WORK TASK → Restate, word for word, the lines from the opening line of the data through the line containing "Settles O29. -/", both included, and nothing else.

(Data items)
@[simp] theorem hiByte_fromLittleEndian (a b : Byte) : hiByte (fromLittleEndian a b) = b := by
  apply BitVec.eq_of_toNat_eq
  rw [hiByte_toNat, fromLittleEndian_toNat]; omega

@[simp] theorem fromLittleEndian_loByte_hiByte (v : Half) : fromLittleEndian (loByte v) (hiByte v) = v := by
  apply BitVec.eq_of_toNat_eq
  rw [fromLittleEndian_toNat, loByte_toNat, hiByte_toNat, Nat.mod_add_div]

/-! ## The answers of ENCA and ENCL, as the numbers of R91 and R93 -/

theorem dataOfBytes2_bigEndian_toNat (a : Half) :
    (dataOfBytes2 (hiByte a) (loByte a)).toNat = a.toNat / 256 + 256 * (a.toNat % 256) := by
  simp only [dataOfBytes2_toNat, hiByte_toNat, loByte_toNat, Nat.reducePow]

theorem dataOfBytes2_littleEndian_toNat (v : Half) :
    (dataOfBytes2 (loByte v) (hiByte v)).toNat = v.toNat % 256 + 256 * (v.toNat / 256) := by
  simp only [dataOfBytes2_toNat, loByte_toNat, hiByte_toNat, Nat.reducePow]

end Sys2Proof.Machine

namespace Sys2Proof.Proofs

open Sys2Proof.Machine Sys2Proof.Safety

/-- Settles O29. -/
theorem encaSendsTheHighByteFirst : Obligations.EncaSendsTheHighByteFirst := fun addr =>
  ⟨decode_ofNat (i := .enca addr) rfl, respond_ofNat (dataOfBytes2_bigEndian_toNat addr)⟩

/-- Settles O30. -/
theorem declTakesTheLowByteFirst : Obligations.DeclTakesTheLowByteFirst := by
  intro w0 w1
  constructor
  · apply decode_ofNat
    simp only [Instr.op, Op.opcode, Op.operandWidths, operandsOf, packFields, BitVec.toNat_ofNat]; omega
  · have hdata : (dataOfHalf (fromLittleEndian w0 w1)).toNat = w0.toNat + 256 * w1.toNat := by
      rw [dataOfHalf_toNat, fromLittleEndian_toNat]
    exact respond_ofNat hdata

/-- Settles O31: the two lanes are the value's own bytes, and DECL joins them again. -/
theorem enclSendsTheLowByteFirst : Obligations.EnclSendsTheLowByteFirst := by
  refine fun v => ⟨decode_ofNat (i := .encl v) rfl, fun s => ⟨_, rfl, ?_, ?_⟩⟩
  · exact (responseWord_ok_toNat _).trans (dataOfBytes2_littleEndian_toNat v)
  · simp only [littleEndianBytes, responseLane_dataOfBytes2_zero, responseLane_dataOfBytes2_one]
    have hdata : (dataOfHalf (fromLittleEndian (loByte v) (hiByte v))).toNat = v.toNat := by
      rw [fromLittleEndian_loByte_hiByte, dataOfHalf_toNat]
    exact respond_ofNat hdata s

/-- Settles O32. -/
theorem rev4ReversesTheBytes : Obligations.Rev4ReversesTheBytes := by
  intro w0 w1 w2 w3
  constructor
  · apply decode_ofNat
    simp only [Instr.op, Op.opcode, Op.operandWidths, operandsOf, packFields, BitVec.toNat_ofNat]; omega
  · exact respond_ofNat (dataOfBytes4_toNat w3 w2 w1 w0)

/-- Settles O33: the data are made from the first four bytes alone. -/
theorem decpDecodesThePointIgnoringTheTail : Obligations.DecpDecodesThePointIgnoringTheTail := by
  intro w0 w1 w2 w3 w4 w5
  constructor
  · apply decode_ofNat
    simp only [Instr.op, Op.opcode, Op.operandWidths, operandsOf, packFields, BitVec.toNat_ofNat]; omega
  · have hdata : (dataOfPoint (fromLittleEndian w0 w1) (fromLittleEndian w2 w3)).toNat =
        (w0.toNat + 256 * w1.toNat) + 2 ^ 16 * (w2.toNat + 256 * w3.toNat) := by
      rw [dataOfPoint_toNat, fromLittleEndian_toNat, fromLittleEndian_toNat]
    exact respond_ofNat hdata

/-- Settles O40: the address whose high byte is lane 0 and whose low byte is lane 1. -/
theorem encaIsABijection : Obligations.EncaIsABijection := by
  intro b0 b1
  refine ⟨fromLittleEndian b1 b0, fun a s => ?_⟩
  calc exec (.enca a) s = .next { s with output := s.output ++ [BitVec.ofNat 64 (b0.toNat + 256 * b1.toNat)] }
    _ ↔ (dataOfBytes2 (hiByte a) (loByte a)).toNat = b0.toNat + 256 * b1.toNat :=
      respond_eq_next_ofNat_iff _ s (by omega)
    _ ↔ a.toNat = b1.toNat + 256 * b0.toNat := by rw [dataOfBytes2_bigEndian_toNat]; omega
    _ ↔ a = fromLittleEndian b1 b0 := by rw [← fromLittleEndian_toNat, BitVec.toNat_inj]

/-- Settles O41: ENCL takes DECL's number apart into the bytes it was joined from. -/
theorem enclOfDeclGivesTheBytesBack : Obligations.EnclOfDeclGivesTheBytesBack := by
  intro w0 w1 s
  refine ⟨_, _, rfl, rfl, ?_, ?_⟩
  · rw [responseLane_dataOfBytes2_zero, extractLsb'_responseWord_dataOfHalf]
    exact loByte_fromLittleEndian w0 w1
  · rw [responseLane_dataOfBytes2_one, extractLsb'_responseWord_dataOfHalf]
    exact hiByte_fromLittleEndian w0 w1

/-- Settles O42: reversing four lanes twice puts each byte back in its lane. -/
theorem rev4TwiceGivesTheBytesBack : Obligations.Rev4TwiceGivesTheBytesBack := by
  intro w0 w1 w2 w3 s
  refine ⟨_, _, rfl, rfl, ?_, ?_, ?_, ?_⟩ <;> simp

/-- Settles O43: lane 0 of ENCA's answer and lane 1 of ENCL's are the number's high byte, the other two its low byte. -/
theorem encaAndEnclSwapLanes : Obligations.EncaAndEnclSwapLanes := by
  intro n s
  refine ⟨_, _, rfl, rfl, ?_, ?_⟩
  · rw [responseLane_dataOfBytes2_zero, responseLane_dataOfBytes2_one]
    rfl
  · rw [responseLane_dataOfBytes2_zero, responseLane_dataOfBytes2_one]
    rfl

end Sys2Proof.Proofs

/-! PROOFS. The checksum unit (41_checksum.md R110 to R115): the byte of CKGET is the additive inverse of `CK.ACC`, so
bytes with their checksum sum to zero modulo 256, and `CK.ACC` and `CK.CNT` depend on what is pushed and not on its
order. -/

namespace Sys2Proof.Machine

open Sys2Proof.Safety

/-! ## The two accumulators and the checksum byte -/

theorem checksumAdd_eq_ofNat (acc b : Byte) : checksumAdd acc b = BitVec.ofNat 8 ((acc.toNat + b.toNat) % 256) := by
  rw [← checksumAdd_toNat, BitVec.ofNat_toNat, BitVec.setWidth_eq]

theorem countUp_eq_ofNat (cnt : Byte) : countUp cnt = BitVec.ofNat 8 (min (cnt.toNat + 1) 255) := by
  rw [← countUp_toNat, BitVec.ofNat_toNat, BitVec.setWidth_eq]

/-- The closed form of R112 is the additive inverse. -/
theorem add_checksumOf_mod (acc : Byte) : (acc.toNat + (checksumOf acc).toNat) % 256 = 0 := by
  have := acc.isLt
  rw [checksumOf_toNat]; omega

@[simp] theorem checksumAdd_checksumOf (acc : Byte) : checksumAdd acc (checksumOf acc) = 0x00#8 := by
  rw [checksumAdd_eq_ofNat, add_checksumOf_mod]

/-- Bits 7:0 of CKGET's answer. -/
@[simp] theorem responseLane_dataOfChecksum_zero (c n : Byte) :
    responseLane (responseWord 0x00#8 (dataOfChecksum c n)) 0 = c :=
  responseLane_eq_of_toNat (by rw [dataOfChecksum_toNat]; omega)

/-! ## The registers after pushes -/

theorem State.afterPushes_ckAcc (s : State) (bs : List Byte) (rest : List HostEvent) :
    (s.afterPushes bs rest).ckAcc = BitVec.ofNat 8 ((s.ckAcc.toNat + (bs.map BitVec.toNat).sum) % 256) :=
  foldl_checksumAdd bs s.ckAcc

theorem State.afterPushes_ckCnt (s : State) (bs : List Byte) (rest : List HostEvent) :
    (s.afterPushes bs rest).ckCnt = BitVec.ofNat 8 (min (s.ckCnt.toNat + bs.length) 255) :=
  foldl_countUp bs s.ckCnt

/-- The two registers depend on the bytes' sum and on their number, which a permutation keeps (R115 (b)). -/
theorem State.afterPushes_sameChecksum_of_perm {s₁ s₂ : State} {bs₁ bs₂ : List Byte} (hperm : bs₁.Perm bs₂)
    (hsame : SameChecksum s₁ s₂) (rest₁ rest₂ : List HostEvent) :
    SameChecksum (s₁.afterPushes bs₁ rest₁) (s₂.afterPushes bs₂ rest₂) := by
  obtain ⟨hacc, hcnt⟩ := hsame
  have hsum : (bs₁.map BitVec.toNat).sum = (bs₂.map BitVec.toNat).sum := (hperm.map _).sum_eq
  constructor
  · rw [State.afterPushes_ckAcc, State.afterPushes_ckAcc, hacc, hsum]
  · rw [State.afterPushes_ckCnt, State.afterPushes_ckCnt, hcnt, hperm.length_eq]

end Sys2Proof.Machine

namespace Sys2Proof.Gt911

open Sys2Proof.Machine

/-! ## The sum of a list of bytes -/

theorem sumBytes_toNat (bs : List Byte) : (sumBytes bs).toNat = (bs.map BitVec.toNat).sum % 256 := by
  rw [sumBytes, foldl_checksumAdd, BitVec.toNat_ofNat, BitVec.toNat_ofNat]; omega

/-- Bytes and their checksum sum to zero (R114). -/
theorem sumBytes_append_checksum (bs : List Byte) : sumBytes (bs ++ [checksumOf (sumBytes bs)]) = 0x00#8 := by
  rw [sumBytes, List.foldl_append]
  exact checksumAdd_checksumOf (sumBytes bs)

/-! ## `CKSUM` and what it leaves -/

/-- After `CKSUM` the block is ready for the next command, holds the sum and the number of the bytes, and its last
response is CKGET's word of the two. -/
theorem run_cksum_registers {s : State} {bs : List Byte} {rest : List HostEvent} (hr : s.inReset = false)
    (hi : s.input = present (cksum bs) ++ rest) :
    ∃ t : State, Host.Core.run Sys2Proof.core (bs.length + 2) s = .next t ∧ t.inReset = false ∧ t.input = rest ∧
      t.ckAcc = sumBytes bs ∧ t.ckCnt = BitVec.ofNat 8 (min bs.length 255) ∧
      t.output.getLast? = some t.ckgetWord := by
  have hcnt : ((s.afterCkclr rest).afterPushes bs rest).ckCnt = BitVec.ofNat 8 (min bs.length 255) := by
    rw [State.afterPushes_ckCnt, State.afterCkclr, BitVec.toNat_ofNat, Nat.zero_mod, Nat.zero_add]
  exact ⟨_, run_cksum hr hi, hr, rfl, rfl, hcnt, List.getLast?_concat⟩

end Sys2Proof.Gt911

namespace Sys2Proof.Proofs

open Sys2Proof.Machine Sys2Proof.Safety Sys2Proof.Gt911

/-- Settles O34. -/
theorem ckclrStartsANewChecksum : Obligations.CkclrStartsANewChecksum :=
  ⟨decode_ofNat (i := .ckclr) rfl, fun s => respond_ofNat rfl s.clearChecksum⟩

/-- Settles O35. -/
theorem ckpushAddsAndCounts : Obligations.CkpushAddsAndCounts := by
  refine fun b => ⟨decode_ofNat (i := .ckpush b) rfl, fun s => ?_⟩
  rw [← checksumAdd_eq_ofNat, ← countUp_eq_ofNat]
  exact respond_ofNat rfl _

/-- Settles O36: the checksum byte's number, with the two forms R112 gives it. -/
theorem ckgetReturnsTheAdditiveInverse : Obligations.CkgetReturnsTheAdditiveInverse := by
  refine ⟨decode_ofNat (i := .ckget) rfl, fun s => ⟨(checksumOf s.ckAcc).toNat, BitVec.isLt _, ?_,
    checksumOf_toNat _, add_checksumOf_mod _, respond_ofNat (dataOfChecksum_toNat _ _) s⟩⟩
  have := s.ckAcc.isLt
  rw [checksumOf_toNat]; omega

/-- Settles O45: lane 0 of the response is the additive inverse of the sum it is pushed onto. -/
theorem pushingTheChecksumZeroesTheSum : Obligations.PushingTheChecksumZeroesTheSum := by
  refine fun s => ⟨_, _, _, rfl, rfl, rfl, ?_⟩
  rw [responseLane_dataOfChecksum_zero]
  exact checksumAdd_checksumOf s.ckAcc

/-- Settles O47: `CKVFY` is the run of `CKSUM` over the payload and its checksum byte, whose sum is zero. -/
theorem blobInvariantIsVerifiedByCkvfy : Obligations.BlobInvariantIsVerifiedByCkvfy := by
  intro s p c rest hr hlength hi
  obtain ⟨t, hrun, hrt, hit, hacc, -, hlast⟩ := run_cksum_registers hr (hi.trans (List.append_assoc _ _ _))
  refine ⟨t, t.ckgetWord, hrun, hlast, fun hc => ?_⟩
  have hbyte : c = checksumOf (sumBytes p) := by
    rw [hc, State.ckgetWord, responseLane_dataOfChecksum_zero, hacc]
  have hzero : sumBytes (p ++ [c]) = 0x00#8 := hbyte ▸ sumBytes_append_checksum p
  have hlength' : (p ++ [c]).length = 185 := by rw [List.length_append, hlength]; rfl
  obtain ⟨u, hrun', -, -, hacc', hcnt', hlast'⟩ := run_cksum_registers (bs := p ++ [c]) hrt hit
  rw [hzero] at hacc'
  rw [hlength'] at hcnt'
  refine ⟨?_, u, ?_, ?_, hacc'⟩
  · rw [← sumBytes_toNat, hzero]; rfl
  · rwa [List.length_append] at hrun'
  · rw [hlast', State.ckgetWord_eq, hacc', hcnt']; rfl

/-- Settles O49: the runs of pushes end in states that tell the sum and the number of the bytes, not their order. -/
theorem checksumIgnoresTheOrderOfPushes : Obligations.ChecksumIgnoresTheOrderOfPushes := by
  intro s₁ s₂ bs₁ bs₂ rest₁ rest₂ hperm hr₁ hr₂ hsame hi₁ hi₂
  exact ⟨_, _, run_pushes hr₁ hi₁, run_pushes hr₂ hi₂, State.afterPushes_sameChecksum_of_perm hperm hsame _ _⟩

end Sys2Proof.Proofs

/-! PROOFS. The aggregator unit (42_aggregator.md R125 to R130): the sums and the number after pushes, AGMEAN's word of
them, and the mean of 1 to 15 points between the bounds of the pushed values. -/

namespace Sys2Proof.Machine

/-! ## The count and the sums as numbers -/

theorem toNat_lt_of_ne_fifteen {n : Nibble} (h : n ≠ 15#4) : n.toNat < 15 := by
  have : n.toNat ≠ 15 := fun e => h (BitVec.eq_of_toNat_eq e)
  omega

theorem ne_fifteen_of_toNat_lt {n : Nibble} (h : n.toNat < 15) : n ≠ 15#4 := fun e => by simp [e] at h

theorem add_one_eq_ofNat (n : Nibble) : n + 1#4 = BitVec.ofNat 4 (n.toNat + 1) := by
  rw [BitVec.ofNat_add, BitVec.ofNat_toNat, BitVec.setWidth_eq]

theorem sumAdd_eq_add_ofNat (a : Sum) (v : Half) : sumAdd a v = a + BitVec.ofNat 20 v.toNat := by
  rw [BitVec.ofNat_toNat, sumAdd]

/-- The sum of one coordinate of the points; `f` is the projection to it. -/
def coordSum (f : Half × Half → Half) (ps : List (Half × Half)) : Nat :=
  (ps.map fun p => (f p).toNat).sum

/-- The mean of one coordinate lies between any bounds of its values (R130 (c)). -/
theorem coordSum_div_bounds {f : Half × Half → Half} {ps : List (Half × Half)} {lo hi : Nat}
    (hpos : 1 ≤ ps.length) (h : ∀ p ∈ ps, lo ≤ (f p).toNat ∧ (f p).toNat ≤ hi) :
    lo ≤ coordSum f ps / ps.length ∧ coordSum f ps / ps.length ≤ hi := by
  have hlo : ps.length * lo ≤ coordSum f ps := by
    simpa [coordSum] using List.card_nsmul_le_sum (ps.map fun p => (f p).toNat) lo
      (List.forall_mem_map.2 fun p hp => (h p hp).1)
  have hhi : coordSum f ps ≤ ps.length * hi := by
    simpa [coordSum] using List.sum_le_card_nsmul (ps.map fun p => (f p).toNat) hi
      (List.forall_mem_map.2 fun p hp => (h p hp).2)
  exact ⟨(Nat.le_div_iff_mul_le hpos).2 (Nat.mul_comm _ _ ▸ hlo), Nat.div_le_of_le_mul hhi⟩

/-- The bound of R23 on the sum of one coordinate. -/
theorem coordSum_le (f : Half × Half → Half) (ps : List (Half × Half)) : coordSum f ps ≤ 65535 * ps.length := by
  simpa [coordSum, Nat.mul_comm] using List.sum_le_card_nsmul (ps.map fun p => (f p).toNat) 65535
    (List.forall_mem_map.2 fun p _ => Nat.le_of_lt_succ (f p).isLt)

/-- The sum of at most 15 points, added to a cleared register, does not wrap. -/
theorem toNat_zero_add_coordSum (f : Half × Half → Half) {ps : List (Half × Half)}
    (hle : ps.length ≤ 15) :
    (0#20 + BitVec.ofNat 20 (coordSum f ps)).toNat = coordSum f ps := by
  have := coordSum_le f ps
  rw [BitVec.zero_add, BitVec.toNat_ofNat]; omega

/-- A register that holds the sum of one coordinate and one that holds the number give its mean (R127). -/
theorem meanOf_coordSum {f : Half × Half → Half} {ps : List (Half × Half)} {a : Sum} {n : Nibble}
    (ha : a.toNat = coordSum f ps) (hn : n.toNat = ps.length) :
    (meanOf a n).toNat = coordSum f ps / ps.length := by
  have hbound : a.toNat ≤ 65535 * n.toNat := by
    rw [ha, hn]
    exact coordSum_le f ps
  rw [meanOf_exact a n hbound, ha, hn]

/-! ## The fields of AGMEAN's data -/

theorem dataOfMean_meanX (x y : Half) (n : Nibble) : (dataOfMean x y n).toNat % 2 ^ 16 = x.toNat := by
  rw [dataOfMean_toNat]; omega

theorem dataOfMean_meanY (x y : Half) (n : Nibble) : (dataOfMean x y n).toNat / 2 ^ 16 % 2 ^ 16 = y.toNat := by
  rw [dataOfMean_toNat]; omega

/-! ## Runs of AGPUSH -/

/-- The pushes of `AVG` (R83). -/
abbrev pushPoints (ps : List (Half × Half)) : List Instr :=
  ps.map fun p => .agpush p.1 p.2

/-- The state after a push of each of the points `ps`, with `rest` left to come. -/
def State.afterPoints (s : State) (ps : List (Half × Half)) (rest : List HostEvent) : State :=
  { s with
    agSx := s.agSx + BitVec.ofNat 20 (coordSum Prod.fst ps)
    agSy := s.agSy + BitVec.ofNat 20 (coordSum Prod.snd ps)
    agN := s.agN + BitVec.ofNat 4 ps.length
    input := rest
    output := s.output ++ List.replicate ps.length 0x0000000000000000#64 }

SOLVED EXERCISE →
@[simp] theorem hiByte_fromLittleEndian (a b : Byte) : hiByte (fromLittleEndian a b) = b := by
  apply BitVec.eq_of_toNat_eq
  rw [hiByte_toNat, fromLittleEndian_toNat]; omega

@[simp] theorem fromLittleEndian_loByte_hiByte (v : Half) : fromLittleEndian (loByte v) (hiByte v) = v := by
  apply BitVec.eq_of_toNat_eq
  rw [fromLittleEndian_toNat, loByte_toNat, hiByte_toNat, Nat.mod_add_div]

/-! ## The answers of ENCA and ENCL, as the numbers of R91 and R93 -/

theorem dataOfBytes2_bigEndian_toNat (a : Half) :
    (dataOfBytes2 (hiByte a) (loByte a)).toNat = a.toNat / 256 + 256 * (a.toNat % 256) := by
  simp only [dataOfBytes2_toNat, hiByte_toNat, loByte_toNat, Nat.reducePow]

theorem dataOfBytes2_littleEndian_toNat (v : Half) :
    (dataOfBytes2 (loByte v) (hiByte v)).toNat = v.toNat % 256 + 256 * (v.toNat / 256) := by
  simp only [dataOfBytes2_toNat, loByte_toNat, hiByte_toNat, Nat.reducePow]

end Sys2Proof.Machine

namespace Sys2Proof.Proofs

open Sys2Proof.Machine Sys2Proof.Safety

/-- Settles O29. -/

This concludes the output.